Processing: testPositive.pb
d5 0f 0a 26 2f 67 75 69 64 2f
> Document
250: Fixed32, Unexpected field
14: Fixed32, Unexpected field
6: String, Unexpected field
6: Variant, Unexpected field
Unexpected end-group in source data; this usually means the source data is corru
pt
Here we can't see the offending data in the hex dump, but again: there initial fields look nothing like your data and the reader readily confirms that the data is corrupt.

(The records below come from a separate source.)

-- ==== Sys2Proof/Laws/PerInstr.lean ====
section
/-! SUPPORT. Statements made of every instruction, with one lemma per constructor: family RoundTrip, the decoder
reads back what the encoder writes. -/
namespace Sys2Proof.Laws.RoundTrip
open Sys2Proof

-- Proofs one after another: each waiting proof would keep a thread and its stack.
set_option Elab.async false

/-- Decoding the word of a well-formed instruction gives it back, by the sequencer's decoder or by its engine's;
words that trap (03_words.md R63) are not re-encoded. -/
def Statement (i : Instr) : Prop :=
  i.wf = true →
    (∀ w, encodeSeq i = some w → decodeSeq w = i) ∧
      ∀ e e' w, encodeWord e i = some (e', w) → (∀ v sub, i ≠ .illegalWord v sub) → decodeWord e' w = i

theorem ofSeq {i : Instr} (h : i.wf = true → ∀ w, encodeSeq i = some w → decodeSeq? w = some i)
    (hw : ∀ e, encodeWord e i = none) : Statement i := fun hi =>
  ⟨fun w hs => by rw [decodeSeq, h hi w hs]; rfl, fun e e' w he => by rw [hw e] at he; cases he⟩

theorem ofWord {i : Instr} (hs : encodeSeq i = none)
    (h : i.wf = true → ∀ e e' w, encodeWord e i = some (e', w) → (∀ v sub, i ≠ .illegalWord v sub) →
      decodeWord e' w = i) : Statement i := fun hi =>
  ⟨fun w he => (by rw [hs] at he; cases he), h hi⟩

theorem ofVx {i : Instr} {o : VxOp} {f : Frame} {p : VxFields} (hv : i.vx? = some (o, f, p))
    (hi : o.toInstr f p = i) (hw : i.wf = engineFieldsOk i) (hs : encodeSeq i = none)
    (he : ∀ e, encodeWord e i = some (.vx, o.encode f p)) : Statement i :=
  ofWord hs fun h e e' w h' _ => by
    rw [hw, engineFieldsOk, hv] at h; rw [he] at h'; cases h'
    exact (VxOp.decode_encode o f p (by simp_all)).trans hi

theorem ofLd {i : Instr} {o : LdOp} {f : Frame} {p : LsFields} (hv : i.ld? = some (o, f, p))
    (hi : o.toInstr f p = i) (hw : i.wf = engineFieldsOk i) (hs : encodeSeq i = none)
    (he : ∀ e, encodeWord e i = some (.ld, o.encode f p)) : Statement i :=
  ofWord hs fun h e e' w h' _ => by
    rw [hw, engineFieldsOk, hv] at h; rw [he] at h'; cases h'
    exact (LdOp.decode_encode o f p (by simp_all)).trans hi

theorem ofSt {i : Instr} {o : StOp} {f : Frame} {p : LsFields} (hv : i.st? = some (o, f, p))
    (hi : o.toInstr f p = i) (hw : i.wf = engineFieldsOk i) (hs : encodeSeq i = none)
    (he : ∀ e, encodeWord e i = some (.st, o.encode f p)) : Statement i :=
  ofWord hs fun h e e' w h' _ => by
    rw [hw, engineFieldsOk, hv] at h; rw [he] at h'; cases h'
    exact (StOp.decode_encode o f p (by simp_all)).trans hi

theorem ofMx {i : Instr} {o : MxOp} {f : Frame} {p : MxFields} (hv : i.mx? = some (o, f, p))
    (hi : o.toInstr f p = i) (hw : i.wf = engineFieldsOk i) (hs : encodeSeq i = none)
    (he : ∀ e, encodeWord e i = some (.mx, o.encode f p)) : Statement i :=
  ofWord hs fun h e e' w h' _ => by
    rw [hw, engineFieldsOk, hv] at h; rw [he] at h'; cases h'
    exact (MxOp.decode_encode o f p (by simp_all)).trans hi

theorem ofCp {i : Instr} {o : CpOp} {f : Frame} {p : CpFields} (hi : o.toInstr f p = i) (hs : encodeSeq i = none)
    (he : ∀ e, encodeWord e i = some (.cp, o.encode f p)) : Statement i :=
  ofWord hs fun _ e e' w h' _ => by
    rw [he] at h'; cases h'; exact (CpOp.decode_encode o f p).trans hi

theorem ofEvent {i : Instr} (hs : encodeSeq i = none) (hw : ∀ e, encodeWord e i = none) : Statement i := fun _ =>
  ⟨fun w he => (by rw [hs] at he; cases he), fun e e' w he => by rw [hw e] at he; cases he⟩

/-- A bit as a field, read back. -/
theorem ofBool_bit : ∀ b : Bool, (BitVec.ofBool b).getLsbD 0 = b := by decide

@[simp] theorem imm_parts (i : BitVec 12) : (i.extractLsb' 5 7 ++ i.extractLsb' 0 5 : BitVec 12) = i :=
  append_parts 7 5 i
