-- ==== Sys2Proof/Tests/Slice0.lean ====
section
/-! SUPPORT. The tests of the model: small facts from the manual, and for the statements of Certificates a state that
meets what each of their clauses asks. -/
namespace Sys2Proof.Tests
open Sys2Proof Sys2Proof.Machine

-- Proofs one after another: each waiting proof would keep a thread and its stack.
set_option Elab.async false

/-! ## Ill-formed terms -/

/-- WellFormed.lean: the sequencer's terms that no encoding gives. -/
theorem test_wf_sequencer :
    (Instr.csrWrite .rw false 0x821 1 1).wf = false ∧ (Instr.csrWrite .rw false 0x123 1 1).wf = false ∧
    (Instr.scalarAlu (.shift .slliw 1 1 32)).wf = false ∧ (Instr.illegalInstruction 0x13).wf = false ∧
    (Instr.bfence 5).wf = false ∧ (Instr.fenceS 7).wf = false ∧ (Instr.amoS 12 0 1 1 1).wf = false ∧
    (Instr.amoS 0 5 1 1 1).wf = false ∧ (Instr.trapr 0).wf = false ∧
    (Instr.csrWrite .rw false 0x811 1 1).wf = true ∧ (Instr.amoS 11 4 1 1 1).wf = true := by decide

/-- Engine words whose fields break the rules of their payload (03_words.md R60, R61, R63, R64). -/
theorem test_wf_words :
    (Instr.engineIgnoredWord 0xF ⟨false, false, false, false, 0, 0⟩ 0).wf = false ∧
    (Instr.illegalWord 0 0).wf = false ∧
    (Instr.vxAdd ⟨false, false, false, false, 0, 0⟩ ⟨0, false, 1, 2, 3, 0, 6, 0, 0⟩).wf = false ∧
    (Instr.vxAdd ⟨false, false, false, false, 0, 0⟩ ⟨0, false, 1, 2, 3, 0, 1, 0, 1⟩).wf = false ∧
    (Instr.vxRmix ⟨false, false, false, false, 0, 0⟩ ⟨0, false, 1, 2, 3, 1, 5, 0, 0⟩).wf = false ∧
    (Instr.ldLn ⟨false, false, false, false, 0, 0⟩ ⟨0, false, 1, 1, 1, false, 0⟩).wf = false ∧
    (Instr.stRc ⟨false, false, false, false, 0, 0⟩ ⟨0, false, 2, 1, 1, false, 0⟩).wf = false ∧
    (Instr.mxMtrn ⟨false, false, false, false, 0, 0⟩ ⟨1, 0, 1, false, 9, 0⟩).wf = false ∧
    (Instr.vxAdd ⟨false, false, false, false, 0, 0⟩ ⟨0, false, 1, 2, 3, 0, 1, 1, 1⟩).wf = true := by decide

/-- Steps about places that the module does not have (01_module.md R17 to R25). -/
theorem test_wf_places :
    (Instr.forkEnqueue 0 8).wf = false ∧ (Instr.cycle 512).wf = false ∧ (Instr.launchPacket 4 0).wf = false ∧
    (Instr.taskPlace 0 16).wf = false ∧ (Instr.barrierComplete 8).wf = false ∧ (Instr.exchangeDeadline 8 0).wf = false ∧
    (Instr.fqcfgWrite 8 0).wf = false ∧ (Instr.rtbindWrite .hypervisor 8 0).wf = false ∧
    (Instr.tactResume 0 false 0 9 0).wf = false ∧ (Instr.tactEnd 9 false 0 0 0).wf = false ∧
    (Instr.lkctlRetrain 8).wf = false ∧ (Instr.lkretRetire 0 0 0 68).wf = false ∧ (Instr.flitCrcError (.link 0) 2 0 0).wf = false ∧
    (Instr.debugSlotRead 0 16).wf = false ∧ (Instr.debugWrite 0 (.guard 8 0)).wf = false ∧
    (Instr.debugWrite 0 (.tileByte 8 0 0)).wf = false ∧ (Instr.debugWrite 0 (.accElem 0 32768 0)).wf = false ∧
    (Instr.transferComplete 0 .vx).wf = false ∧ (Instr.wsRefreshWindowOpen 0 32).wf = false ∧
    (Instr.wslPortDown 0 12).wf = false ∧ (Instr.thermalSample 32 0).wf = false ∧ (Instr.bankUnitRetire 12 0).wf = false ∧
    (Instr.hbmRowRepair 12 0).wf = false ∧ (Instr.softError (.slot 0 16 0)).wf = false ∧
    (Instr.softError (.weight 4 0)).wf = false ∧ (Instr.softError (.control 0 8)).wf = false ∧
    (Instr.softError (.hbm (576 * 2 ^ 27))).wf = false ∧ (Instr.cycle 511).wf = true := by decide
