-- ==== Sys2Proof/Machine/ParamNames.lean ====
section
/-! DEFINITION. The names of the object dictionary's parameters: `P.NAME` is area × 65,536 + item (R13). -/

namespace Sys2Proof.Machine
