-- ==== Sys2Proof/Machine/Params.lean ====
section
/-! DEFINITION. The parameter table of the object dictionary, area by area, as the chapters' tables give it:
parameter, type, access, reset level, array or not, elements in the head and in the tile (0: the role has none),
default in the head and in the tile (for a BLOB or STR the byte it is filled with), range of a write (R83, R538).
Defaults that no single number gives are in `Sys2Proof.Machine.dfltAt` and `blobDflt`. -/

namespace Sys2Proof.Machine

/-- The parameters of area 00. -/
def params00 : List Param := [
  ⟨0x000001, .u32, .ro, .none, false, 1, 1, 38016, 38016, .any⟩,
  ⟨0x000002, .u8, .ro, .none, false, 1, 1, 8, 8, .any⟩,
  ⟨0x000003, .u16, .ro, .none, false, 1, 1, 0, 0, .any⟩,
  ⟨0x000004, .u32, .ro, .l0, false, 1, 1, 0, 0, .any⟩,
  ⟨0x000005, .u16, .ro, .l0, false, 1, 1, 0, 0, .any⟩,
  ⟨0x000006, (.str 24), .ro, .none, false, 1, 1, 0, 0, .any⟩,
  ⟨0x000010, .u16, .rwsa, .none, false, 1, 1, 4094, 4094, .le 0xFFE⟩]

/-- The parameters of area 01. -/
def params01 : List Param := [
  ⟨0x010001, (.blob 64), .ro, .l0, false, 1, 1, 0, 0, .any⟩,
  ⟨0x010002, .u8, .ro, .l0, false, 1, 1, 0, 0, .any⟩,
  ⟨0x010003, .u8, .ro, .l0, false, 1, 1, 0, 0, .any⟩,
  ⟨0x010004, .u8, .ro, .l0, false, 1, 1, 0, 0, .any⟩,
  ⟨0x010005, .u8, .ro, .l0, false, 1, 1, 0, 0, .any⟩,
  ⟨0x010006, .u8, .ro, .l1, false, 1, 1, 0, 0, .any⟩,
  ⟨0x010008, (.blob 64), .rwa, .none, false, 1, 1, 255, 255, .any⟩,
  ⟨0x010020, .u64, .ro, .l0, false, 1, 1, 0, 0, .any⟩,
  ⟨0x010021, .u64, .ro, .l0, false, 1, 1, 0, 0, .any⟩]

/-- The parameters of area 02. -/
def params02 : List Param := [
  ⟨0x020001, .u16, .ro, .none, false, 1, 1, 0, 0, .any⟩,
  ⟨0x020002, .u32, .ro, .l2, true, 16, 16, 4294967295, 4294967295, .any⟩,
  ⟨0x020003, .u8, .ro, .none, false, 1, 1, 0, 0, .any⟩,
  ⟨0x020004, .u32, .ro, .l0, true, 3, 3, 0, 0, .any⟩,
  ⟨0x020005, .u8, .ro, .none, false, 1, 1, 0, 0, .any⟩,
  ⟨0x020006, .u8, .ro, .none, false, 1, 1, 0, 0, .any⟩,
  ⟨0x020010, .u8, .rwa, .none, false, 1, 1, 0, 0, .btw 1 2⟩]

/-- The parameters of area 03. -/
def params03 : List Param := [
  ⟨0x030001, .u8, .ro, .l0, false, 1, 1, 0, 0, .any⟩,
  ⟨0x030002, .u8, .ro, .l1, false, 1, 1, 0, 0, .any⟩,
  ⟨0x030003, .i16, .ro, .l0, false, 1, 1, 32768, 32768, .any⟩,
  ⟨0x030004, .u32, .ro, .l0, false, 1, 1, 0, 0, .any⟩,
  ⟨0x030010, .u32, .ro, .l0, true, 5, 5, 0, 0, .any⟩]

/-- The parameters of area 04. -/
def params04 : List Param := [
  ⟨0x040001, .i16, .ro, .l0, false, 1, 1, 32768, 32768, .any⟩,
  ⟨0x040002, .u8, .ro, .none, false, 1, 1, 0, 0, .any⟩,
  ⟨0x040003, .i16, .ro, .l0, false, 1, 1, 32768, 32768, .any⟩,
  ⟨0x040004, .i16, .ro, .none, false, 1, 1, 0, 0, .any⟩,
  ⟨0x040005, .bool, .ro, .l0, false, 1, 1, 0, 0, .any⟩,
  ⟨0x040011, .u16, .rws, .l0, false, 1, 1, 100, 100, .btw 10 10000⟩,
  ⟨0x040012, .u16, .rws, .l0, false, 1, 1, 200, 200, .both (.mul 4) (.le 4000)⟩,
  ⟨0x040020, .u32, .ro, .l0, true, 4, 4, 0, 0, .any⟩,
  ⟨0x040021, .u32, .ro, .l0, false, 1, 1, 0, 0, .any⟩,
  ⟨0x040022, .u32, .ro, .l0, true, 4, 4, 0, 0, .any⟩,
  ⟨0x040030, (.blob 16), .ro, .none, false, 1, 1, 0, 0, .any⟩]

Processing: trainNegative.pb
d1 09 0a 26 2f 67 75 69 64 2f
> Document
154: Fixed64, Unexpected field
7: Fixed64, Unexpected field
6: Variant, Unexpected field
6: Variant, Unexpected field
Unexpected end-group in source data; this usually means the source data is corru
pt
Same as above.
Processing: trainPositive.pb
cf 75 0a 26 2f 67 75 69 64 2f
> Document
1881: 7, Unexpected field
Invalid wire-type; this usually means you have over-written a file without trunc
ating or setting the length; see http://stackoverflow.com/q/2152978/23354
CF 75 is a two-byte varint with wire-type 7 (which is not defined in the specification).
Your data is well and truly garbage. Sorry.
And with the bonus round of test-multiple.pb from comments (after gz decompression):
Processing: test-multiple.pb
dc 16 0a 26 2f 67 75 69 64 2f
> Document
Unexpected end-group in source data; this usually means the source data is corru
pt
This starts identically to testNegative.pb, and hence fails for exactly the same reason.